On a day when the Delhi University Students’ Union elections were held, the new Vice-Chancellor of Jamia Millia Islamia Najeeb Jung on Friday said he was not averse to students’ union polls but stopped short of giving any indications on holding these elections on the Jamia campus.
Jamia administration had prohibited students’ union elections a few years ago.
“Prima facie I am not averse to students’ union elections. I have no problems. But I do not know the background. I will read the related files and see what can be done,” said Mr. Jung at his maiden press conference on the campus.
He also avoided any comment on the Batla House encounter that took place in the University’s neighbourhood last year by claiming “the V-C doesn’t have much involvement on the issue.”
Mr. Jung said he wanted to single-handedly work for the benefit of students and provide them all the facilities.
“The raison d’etre of Jamia is welfare of its students. My interest is that all the activities we do should be linked to the students’ welfare. A Jamia student should be socially, emotionally and educationally finished article. Our students should be a proud product of nation and they should be proud of their institution,” Mr. Jung asserted.

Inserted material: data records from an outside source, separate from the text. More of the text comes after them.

-- ==== Sys2Proof/Certificates/Slice0/Obligations.lean ====
section
/-! DEFINITION. What the provers are asked to show, from the numbered rules of the spec. -/

open Sys2Proof Sys2Proof.Machine

/-! ## Encoding -/

/-- 30_encoding.md, table R53: each of the 13 opcode bytes, written out bit by bit, decodes with its operand bytes to
its instruction, whatever follows. -/
def Obligations.OpcodeTableDecodes : Prop :=
  ∀ (a b : Byte) (rest : List Byte),
    decode (0b10000010#8 :: a :: b :: rest) = .ok (.ldi a b) ∧
    decode (0b01000111#8 :: a :: rest) = .ok (.prn a) ∧
    decode (0b00000001#8 :: rest) = .ok .hlt ∧
    decode (0b10100010#8 :: a :: b :: rest) = .ok (.mul a b) ∧
    decode (0b01000101#8 :: a :: rest) = .ok (.push a) ∧
    decode (0b01000110#8 :: a :: rest) = .ok (.pop a) ∧
    decode (0b01010000#8 :: a :: rest) = .ok (.call a) ∧
    decode (0b00010001#8 :: rest) = .ok .ret ∧
    decode (0b10100000#8 :: a :: b :: rest) = .ok (.add a b) ∧
    decode (0b10100111#8 :: a :: b :: rest) = .ok (.cmp a b) ∧
    decode (0b01010100#8 :: a :: rest) = .ok (.jmp a) ∧
    decode (0b01010101#8 :: a :: rest) = .ok (.jeq a) ∧
    decode (0b01010110#8 :: a :: rest) = .ok (.jne a)

/-- R56 and R111: a byte is one of the 13 opcodes or a decode error. An opcode byte outside the table is refused
whatever follows it, and a running machine that meets it at its program counter takes `DecodeError` with that byte and
that address, changing nothing but the status: no operand is fetched, so this holds at address 255 as well. The list
has 13 different bytes, so 243 are illegal. -/
def Obligations.IllegalOpcodeIsDecodeError : Prop :=
  let legal : List Byte := [0x82, 0x47, 0x01, 0xA2, 0x45, 0x46, 0x50, 0x11, 0xA0, 0xA7, 0x54, 0x55, 0x56]
  legal.Nodup ∧ legal.length = 256 - 243 ∧
  (∀ op ∈ legal, ∀ (a b : Byte) (rest : List Byte), ∃ i, decode (op :: a :: b :: rest) = .ok i ∧ i.opcode = op) ∧
  ∀ op : Byte, op ∉ legal →
    (∀ rest : List Byte, decode (op :: rest) = .error (.illegalOpcode op)) ∧
    ∀ s : State, s.status = .running → s.mem.read s.pc = op →
      step s = .next { s with status := .faulted (.decodeError op s.pc) }

/-- Decoding the bytes of any instruction gives it back, every operand byte at every value, whatever bytes follow (the
ill-formed instructions included, since their operand bytes are kept: R57). Rests on tables R50 and R53. -/
def Obligations.DecodeOfEncode : Prop :=
  ∀ (i : Instr) (rest : List Byte), decode (encode i ++ rest) = .ok i

/-- The other direction: what decodes to an instruction begins with exactly its bytes. -/
def Obligations.EncodeOfDecode : Prop :=
  ∀ (bs : List Byte) (i : Instr), decode bs = .ok i → bs.take i.length = encode i ∧ i.length ≤ bs.length

/-- R55: the length is 1 + operand count, one to three bytes; it is read from the opcode byte alone and depends on
nothing else, no flag and no register; an opcode outside the table has no length, so what follows it is not read. -/
def Obligations.LengthFromOpcodeAlone : Prop :=
  (∀ i : Instr, i.length = 1 + i.operandBytes.length ∧ (encode i).length = i.length ∧ 1 ≤ i.length ∧ i.length ≤ 3) ∧
  (∀ (op : Byte) (r q : List Byte) (i j : Instr),
    decode (op :: r) = .ok i → decode (op :: q) = .ok j → i.length = j.length) ∧
  (∀ (op : Byte) (r q : List Byte),
    decode (op :: r) = .error (.illegalOpcode op) → decode (op :: q) = .error (.illegalOpcode op)) ∧
  ∀ s t : State, s.mem = t.mem → s.pc = t.pc → fetch s = fetch t

/-- Every proper beginning of an instruction's bytes is refused, by name: the first byte that is not there. The name
`missingByte` is the model's own (log entry 21); that the first missing byte is the one named follows the order of the
fetches, 30_encoding.md section 5, the spec's decision D11. -/
def Obligations.TruncatedInstructionRejected : Prop :=
  ∀ (i : Instr) (k : Nat), k < i.length → decode ((encode i).take k) = .error (.missingByte k)

/-! ## Fetch and step -/

/-- 30_encoding.md section 5: a running step is `exec` of the instruction that the bytes at the program counter decode
to, with nothing added around it; and those bytes are memory at pc, pc + 1, pc + 2 as far as address 255. -/
def Obligations.StepRunsDecodedInstruction : Prop :=
  (∀ (s : State) (i : Instr), s.status = .running → decode (codeBytes s) = .ok i → step s = exec i s) ∧
  ∀ (s : State) (k : Nat), k < 3 →
    (s.pc.toNat + k ≤ 255 → (codeBytes s)[k]? = some (s.mem.read (BitVec.ofNat 8 (s.pc.toNat + k)))) ∧
    (255 < s.pc.toNat + k → (codeBytes s)[k]? = none)

/-- 30_encoding.md section 5 and the first two rows of the table of 60_exceptions.md section 2: an instruction whose
bytes do not all lie in memory faults with address 256 at its operand fetch, before any effect. The order of the
fetches is the spec's own decision D11. -/
def Obligations.OperandFetchPastEndFaults : Prop :=
  ∀ (s : State) (i : Instr), s.status = .running → s.mem.read s.pc = i.opcode → 256 < s.pc.toNat + i.length →
    step s = .next { s with status := .faulted (.addressErrorMem 256 s.pc) }

/-- A running machine always takes its step: no instruction and no data make the model stop or refuse. -/
def Obligations.RunningStepAnswersNext : Prop :=
  ∀ s : State, s.status = .running → ∃ t, step s = .next t

/-- 10_state.md section 5: a step is defined only while the status is `Running`. That the model answers a named fault
there is its own choice (log entry 2). -/
def Obligations.NoStepUnlessRunning : Prop :=
  ∀ s : State, (s.status = .halted → step s = .fault .halted) ∧
    ∀ c, s.status = .faulted c → step s = .fault (.faulted c)

/-- `Halted` and `Faulted` are terminal and sticky, the spec's decision D13: once a run has an outcome, running on
changes nothing. -/
def Obligations.EndedRunKeepsItsState : Prop :=
  ∀ (s : State) (n m : Nat), (runFor n s).status.outcome ≠ none → runFor (n + m) s = runFor n s

/-! ## Memory -/

/-- R31: `MemRead` raises `AddressError(mem, addr)` outside 0..255 and otherwise returns the cell; it returns no state,
so it changes nothing. -/
def Obligations.MemReadReturnsTheCell : Prop :=
  ∀ (s : State) (addr : Int),
    (addr < 0 ∨ 255 < addr → memRead s addr = .error (.addressErrorMem addr s.pc)) ∧
    ∀ a : Byte, addr = (a.toNat : Int) → memRead s addr = .ok (s.mem.read a)

/-- R32: `MemWrite` raises `AddressError(mem, addr)` outside 0..255 and writes nothing; otherwise the cell holds the
value, and every other cell and every other component is unchanged. -/
def Obligations.MemWriteChangesOneCell : Prop :=
  ∀ (s : State) (addr : Int) (v : Byte),
    (addr < 0 ∨ 255 < addr → memWrite s addr v = .error (.addressErrorMem addr s.pc)) ∧
    ∀ a : Byte, addr = (a.toNat : Int) → ∃ t, memWrite s addr v = .ok t ∧
      t.mem.read a = v ∧ (∀ b : Byte, b ≠ a → t.mem.read b = s.mem.read b) ∧
      t.x = s.x ∧ t.pc = s.pc ∧ t.fl = s.fl ∧ t.status = s.status ∧ t.out = s.out

/-- Two memories in canonical form that read alike at every address are the same list, so comparing states compares
memories (the model's own form of memory, log entry 7). -/
def Obligations.CanonicalMemoriesReadAlikeAreEqual : Prop :=
  ∀ m n : Memory, m.wf = true → n.wf = true → (∀ a : Byte, m.read a = n.read a) → m = n

/-! ## Registers -/

/-- 10_state.md section 2: the eight registers are plain storage, none hardwired and none read-only: each reads back
what was written and no other changes. -/
def Obligations.RegisterReadsBackWrite : Prop :=
  ∀ (s : State) (r q : RegIndex) (v : Byte),
    (s.setReg r v).reg r = v ∧ (q ≠ r → (s.setReg r v).reg q = s.reg q)

/-- R113: a register operand byte above 7 raises `AddressError(reg, byte)` with pc0, operand A checked before operand
B, and no state other than the status changes; and no instruction raises it otherwise, so HLT and RET, which have no
register operand, never do. -/
def Obligations.RegisterByteAboveSevenFaults : Prop :=
  (∀ (i : Instr) (s : State) (v : Byte), firstBadRegister i = some v →
    7 < v.toNat ∧ exec i s = .next { s with status := .faulted (.addressErrorReg v s.pc) }) ∧
  (∀ (i : Instr) (s t : State) (v p : Byte), s.status = .running → exec i s = .next t →
    t.status = .faulted (.addressErrorReg v p) → firstBadRegister i = some v ∧ p = s.pc) ∧
  firstBadRegister .hlt = none ∧ firstBadRegister .ret = none

/-! ## ALU -/

/-- 40_alu.md, ADD: `x[a]` becomes the sum modulo 256 and nothing else changes but `pc`, which advances by 3. Where
the advance would pass address 255 the sum stays committed and the machine faults (the spec's decision D8). -/
def Obligations.AddWritesWrappedSum : Prop :=
  ∀ (a b : Byte) (ra rb : RegIndex) (s : State), a.toNat = ra.val → b.toNat = rb.val →
    let u := s.setReg ra (BitVec.ofNat 8 (((s.reg ra).toNat + (s.reg rb).toNat) % 256))
    (s.pc.toNat + 3 ≤ 255 →
      exec (.add a b) s = .next { u with pc := BitVec.ofNat 8 (s.pc.toNat + 3) }) ∧
    (255 < s.pc.toNat + 3 →
      exec (.add a b) s = .next { u with status := .faulted (.addressErrorMem (s.pc.toNat + 3) s.pc) })

/-- 40_alu.md, MUL: `x[a]` becomes the product modulo 256 and nothing else changes but `pc`, which advances by 3.
Where the advance would pass address 255 the product stays committed and the machine faults (D8). -/
def Obligations.MulWritesWrappedProduct : Prop :=
  ∀ (a b : Byte) (ra rb : RegIndex) (s : State), a.toNat = ra.val → b.toNat = rb.val →
    let u := s.setReg ra (BitVec.ofNat 8 (((s.reg ra).toNat * (s.reg rb).toNat) % 256))
    (s.pc.toNat + 3 ≤ 255 →
      exec (.mul a b) s = .next { u with pc := BitVec.ofNat 8 (s.pc.toNat + 3) }) ∧
    (255 < s.pc.toNat + 3 →
      exec (.mul a b) s = .next { u with status := .faulted (.addressErrorMem (s.pc.toNat + 3) s.pc) })

/-- 40_alu.md, CMP: `fl` becomes 0x01, 0x02 or 0x04 as the VALUE of operand A's register equals, exceeds or is below
that of operand B's; no register is written. That the order is unsigned and which way Greater points is the spec's
decision D5, that bits 7:3 are zero D23, the fault at the end of memory D8. -/
def Obligations.CmpWritesOneFlag : Prop :=
  ∀ (a b : Byte) (ra rb : RegIndex) (s : State) (f : Byte), a.toNat = ra.val → b.toNat = rb.val →
    ((s.reg ra).toNat = (s.reg rb).toNat ∧ f = 0x01 ∨ (s.reg rb).toNat < (s.reg ra).toNat ∧ f = 0x02 ∨
      (s.reg ra).toNat < (s.reg rb).toNat ∧ f = 0x04) →
    (s.pc.toNat + 3 ≤ 255 →
      exec (.cmp a b) s = .next { s with fl := f, pc := BitVec.ofNat 8 (s.pc.toNat + 3) }) ∧
    (255 < s.pc.toNat + 3 →
      exec (.cmp a b) s =
        .next { s with fl := f, status := .faulted (.addressErrorMem (s.pc.toNat + 3) s.pc) })

/-! ## Stack and subroutine -/

/-- 41_stack_subroutine.md, PUSH: with the stack pointer above 0, the stack pointer goes down by one to `t` and cell
`t` takes the register's value; PUSH R7 pushes `t` itself (the spec's decision D15). With the stack pointer 0 it
faults with address -1 and writes nothing (D7); where the advance would pass address 255 the writes stay (D8). -/
def Obligations.PushStoresBelowStackPointer : Prop :=
  ∀ (a : Byte) (ra : RegIndex) (s : State), a.toNat = ra.val →
    (s.sp.toNat = 0 → exec (.push a) s = .next { s with status := .faulted (.addressErrorMem (-1) s.pc) }) ∧
    ∀ t : Byte, s.sp.toNat = t.toNat + 1 →
      let v := if ra = 7 then t else s.reg ra
      let u : State := { s.setReg 7 t with mem := s.mem.write t v }
      (s.pc.toNat + 2 ≤ 255 →
        exec (.push a) s = .next { u with pc := BitVec.ofNat 8 (s.pc.toNat + 2) }) ∧
      (255 < s.pc.toNat + 2 →
        exec (.push a) s = .next { u with status := .faulted (.addressErrorMem (s.pc.toNat + 2) s.pc) })

/-- 41_stack_subroutine.md, POP: the register takes the cell at the stack pointer, then the stack pointer goes up by
one; for POP R7 the popped byte itself goes up by one (the spec's decision D15). Where the value to increment is 255
it faults with address 256 and writes nothing (D7); where the advance would pass address 255 the writes stay (D8). -/
def Obligations.PopLoadsThenRaisesStackPointer : Prop :=
  ∀ (a : Byte) (ra : RegIndex) (s : State), a.toNat = ra.val →
    let v := s.mem.read s.sp
    let old := if ra = 7 then v else s.sp
    (old.toNat = 255 → exec (.pop a) s = .next { s with status := .faulted (.addressErrorMem 256 s.pc) }) ∧
    ∀ t : Byte, t.toNat = old.toNat + 1 →
      let u := (s.setReg ra v).setReg 7 t
      (s.pc.toNat + 2 ≤ 255 →
        exec (.pop a) s = .next { u with pc := BitVec.ofNat 8 (s.pc.toNat + 2) }) ∧
      (255 < s.pc.toNat + 2 →
        exec (.pop a) s = .next { u with status := .faulted (.addressErrorMem (s.pc.toNat + 2) s.pc) })

/-- 41_stack_subroutine.md, CALL: the stack pointer goes down by one to `t`, cell `t` takes the return address pc + 2,
and `pc` takes the register's value, for CALL R7 `t` itself (the spec's decision D15). A return address above 255
faults first (D9), then a stack pointer of 0 (D7), both with nothing written. -/
def Obligations.CallPushesReturnAddressAndJumps : Prop :=
  ∀ (a : Byte) (ra : RegIndex) (s : State), a.toNat = ra.val →
    (255 < s.pc.toNat + 2 →
      exec (.call a) s = .next { s with status := .faulted (.addressErrorMem (s.pc.toNat + 2) s.pc) }) ∧
    (s.pc.toNat + 2 ≤ 255 → s.sp.toNat = 0 →
      exec (.call a) s = .next { s with status := .faulted (.addressErrorMem (-1) s.pc) }) ∧
    ∀ t : Byte, s.pc.toNat + 2 ≤ 255 → s.sp.toNat = t.toNat + 1 →
      exec (.call a) s = .next { s.setReg 7 t with
        mem := s.mem.write t (BitVec.ofNat 8 (s.pc.toNat + 2)), pc := if ra = 7 then t else s.reg ra }

/-- 41_stack_subroutine.md, RET: `pc` takes the cell at the stack pointer and the stack pointer goes up by one; at 255
it faults with address 256 and nothing is written (the spec's decision D7). -/
def Obligations.RetPopsProgramCounter : Prop :=
  ∀ s : State,
    (s.sp.toNat = 255 → exec .ret s = .next { s with status := .faulted (.addressErrorMem 256 s.pc) }) ∧
    ∀ t : Byte, t.toNat = s.sp.toNat + 1 →
      exec .ret s = .next { s.setReg 7 t with pc := s.mem.read s.sp }

/-! ## Branches -/

/-- R91: JMP's two bytes; `pc` becomes the register's value and nothing else changes, wherever the instruction stands;
a register byte above 7 faults with nothing written; a jump to itself changes nothing at all. -/
def Obligations.JmpGoesToRegister : Prop :=
  ∀ (a : Byte) (s : State),
    encode (.jmp a) = [0b01010100#8, a] ∧
    (7 < a.toNat → exec (.jmp a) s = .next { s with status := .faulted (.addressErrorReg a s.pc) }) ∧
    ∀ ra : RegIndex, a.toNat = ra.val →
      exec (.jmp a) s = .next { s with pc := s.reg ra } ∧ (s.reg ra = s.pc → exec (.jmp a) s = .next s)

/-- 42_branch.md, JEQ: with bit 0 of `fl` set, `pc` becomes the register's value; with it clear, `pc` advances by 2;
nothing else changes. Not taken at the end of memory it faults (the spec's decision D8). -/
def Obligations.JeqJumpsOnEqual : Prop :=
  ∀ (a : Byte) (ra : RegIndex) (s : State), a.toNat = ra.val →
    (s.fl.getLsbD 0 = true → exec (.jeq a) s = .next { s with pc := s.reg ra }) ∧
    (s.fl.getLsbD 0 = false → s.pc.toNat + 2 ≤ 255 →
      exec (.jeq a) s = .next { s with pc := BitVec.ofNat 8 (s.pc.toNat + 2) }) ∧
    (s.fl.getLsbD 0 = false → 255 < s.pc.toNat + 2 →
      exec (.jeq a) s = .next { s with status := .faulted (.addressErrorMem (s.pc.toNat + 2) s.pc) })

He also met the area Delhi Commissioner of Police Shalini Singh to discuss the well being of students.
On Thursday after Mr. Jung took over, a B.Tech. student died in a road accident at Jamia Nagar. The V-C announced an ex-gratia amount of Rs.1 lakh to the boy’s family.
The V-C said his prime focus would be on developing infrastructure on the campus.
“I want to improve the hostels, open more coaching centres to train students for IAS/IPS and more games facilities. Our potential is enormous. We must give our students infrastructure and means to develop fully. They should be able to live comfortably here.”
An international expert on energy, Mr. Jung said he would look at launching courses in petroleum technology and petroleum economics since there was a big market for them.
“We must also have a college of medicine. Vocational training is also important for sustainable living for so many students. At the same time, research is also important. I have been a researcher for the past six years and research is never a waste of time.”
A former bureaucrat, Mr. Jung also dismissed the scepticism of a section of Jamia teachers who were opposed to the idea of a bureaucrat heading the University.
“This argument is very fallacious. I don’t think only academicians should head a university. G. Parthasarathi, who was JNU Vice-Chancellor, was a former civil servant.”
The V-C also said he did not view the new assignment any differently.
“We do a variety of jobs in the government. I was a secretary, I have worked with the Asian Development Bank and have been an academia at Oxford. So it is not such a dramatic change for me.”